### What is required
Make a word-for-word copy of the entries below from their first line through the line with "s.cstore := by rw [emitLimited_only]", and add nothing.

### Exercise material
@[simp] theorem emitLimited_now (d key period p code addr : Nat) : (s.emitLimited d key period p code addr).now = s.now := by rw [emitLimited_only]
@[simp] theorem emitLimited_sclk0 (d key period p code addr : Nat) : (s.emitLimited d key period p code addr).sclk0 = s.sclk0 := by rw [emitLimited_only]
@[simp] theorem emitLimited_fresh (d key period p code addr : Nat) : (s.emitLimited d key period p code addr).fresh = s.fresh := by rw [emitLimited_only]
@[simp] theorem emitLimited_regs (d key period p code addr : Nat) : (s.emitLimited d key period p code addr).regs = s.regs := by rw [emitLimited_only]
@[simp] theorem emitLimited_tiles (d key period p code addr : Nat) : (s.emitLimited d key period p code addr).tiles = s.tiles := by rw [emitLimited_only]
@[simp] theorem emitLimited_engines (d key period p code addr : Nat) : (s.emitLimited d key period p code addr).engines = s.engines := by rw [emitLimited_only]
@[simp] theorem emitLimited_cores (d key period p code addr : Nat) : (s.emitLimited d key period p code addr).cores = s.cores := by rw [emitLimited_only]
@[simp] theorem emitLimited_hbms (d key period p code addr : Nat) : (s.emitLimited d key period p code addr).hbms = s.hbms := by rw [emitLimited_only]
@[simp] theorem emitLimited_ports (d key period p code addr : Nat) : (s.emitLimited d key period p code addr).ports = s.ports := by rw [emitLimited_only]
@[simp] theorem emitLimited_rcopies (d key period p code addr : Nat) : (s.emitLimited d key period p code addr).rcopies = s.rcopies := by rw [emitLimited_only]
@[simp] theorem emitLimited_dev (d key period p code addr : Nat) : (s.emitLimited d key period p code addr).dev = s.dev := by rw [emitLimited_only]
@[simp] theorem emitLimited_host (d key period p code addr : Nat) : (s.emitLimited d key period p code addr).host = s.host := by rw [emitLimited_only]
@[simp] theorem emitLimited_cstore (d key period p code addr : Nat) : (s.emitLimited d key period p code addr).cstore = s.cstore := by rw [emitLimited_only]
@[simp] theorem emitLimited_tsram (d key period p code addr : Nat) : (s.emitLimited d key period p code addr).tsram = s.tsram := by rw [emitLimited_only]
@[simp] theorem emitLimited_pages (d key period p code addr : Nat) : (s.emitLimited d key period p code addr).pages = s.pages := by rw [emitLimited_only]
@[simp] theorem emitLimited_srv (d key period p code addr : Nat) : (s.emitLimited d key period p code addr).srv = s.srv := by rw [emitLimited_only]
@[simp] theorem emitLimited_ingest (d key period p code addr : Nat) : (s.emitLimited d key period p code addr).ingest = s.ingest := by rw [emitLimited_only]
@[simp] theorem emitLimited_awn (d key period p code addr : Nat) : (s.emitLimited d key period p code addr).awn = s.awn := by rw [emitLimited_only]
@[simp] theorem emitLimited_flt (d key period p code addr : Nat) : (s.emitLimited d key period p code addr).flt = s.flt := by rw [emitLimited_only]
@[simp] theorem emitLimited_nvm (d key period p code addr : Nat) : (s.emitLimited d key period p code addr).nvm = s.nvm := by rw [emitLimited_only]
@[simp] theorem emitLimited_sec (d key period p code addr : Nat) : (s.emitLimited d key period p code addr).sec = s.sec := by rw [emitLimited_only]
@[simp] theorem emitLimited_power (d key period p code addr : Nat) : (s.emitLimited d key period p code addr).power = s.power := by rw [emitLimited_only]
@[simp] theorem emitLimited_msix (d key period p code addr : Nat) : (s.emitLimited d key period p code addr).msix = s.msix := by rw [emitLimited_only]
@[simp] theorem emitLimited_out (d key period p code addr : Nat) : (s.emitLimited d key period p code addr).out = s.out := by rw [emitLimited_only]
@[simp] theorem emitLimited_pending (d key period p code addr : Nat) : (s.emitLimited d key period p code addr).pending = s.pending := by rw [emitLimited_only]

### Exercise answer
@[simp] theorem emitLimited_now (d key period p code addr : Nat) : (s.emitLimited d key period p code addr).now = s.now := by rw [emitLimited_only]
@[simp] theorem emitLimited_sclk0 (d key period p code addr : Nat) : (s.emitLimited d key period p code addr).sclk0 = s.sclk0 := by rw [emitLimited_only]
@[simp] theorem emitLimited_fresh (d key period p code addr : Nat) : (s.emitLimited d key period p code addr).fresh = s.fresh := by rw [emitLimited_only]
@[simp] theorem emitLimited_regs (d key period p code addr : Nat) : (s.emitLimited d key period p code addr).regs = s.regs := by rw [emitLimited_only]
@[simp] theorem emitLimited_tiles (d key period p code addr : Nat) : (s.emitLimited d key period p code addr).tiles = s.tiles := by rw [emitLimited_only]
@[simp] theorem emitLimited_engines (d key period p code addr : Nat) : (s.emitLimited d key period p code addr).engines = s.engines := by rw [emitLimited_only]
@[simp] theorem emitLimited_cores (d key period p code addr : Nat) : (s.emitLimited d key period p code addr).cores = s.cores := by rw [emitLimited_only]
@[simp] theorem emitLimited_hbms (d key period p code addr : Nat) : (s.emitLimited d key period p code addr).hbms = s.hbms := by rw [emitLimited_only]
@[simp] theorem emitLimited_ports (d key period p code addr : Nat) : (s.emitLimited d key period p code addr).ports = s.ports := by rw [emitLimited_only]
@[simp] theorem emitLimited_rcopies (d key period p code addr : Nat) : (s.emitLimited d key period p code addr).rcopies = s.rcopies := by rw [emitLimited_only]
@[simp] theorem emitLimited_dev (d key period p code addr : Nat) : (s.emitLimited d key period p code addr).dev = s.dev := by rw [emitLimited_only]
@[simp] theorem emitLimited_host (d key period p code addr : Nat) : (s.emitLimited d key period p code addr).host = s.host := by rw [emitLimited_only]
@[simp] theorem emitLimited_cstore (d key period p code addr : Nat) : (s.emitLimited d key period p code addr).cstore = s.cstore := by rw [emitLimited_only]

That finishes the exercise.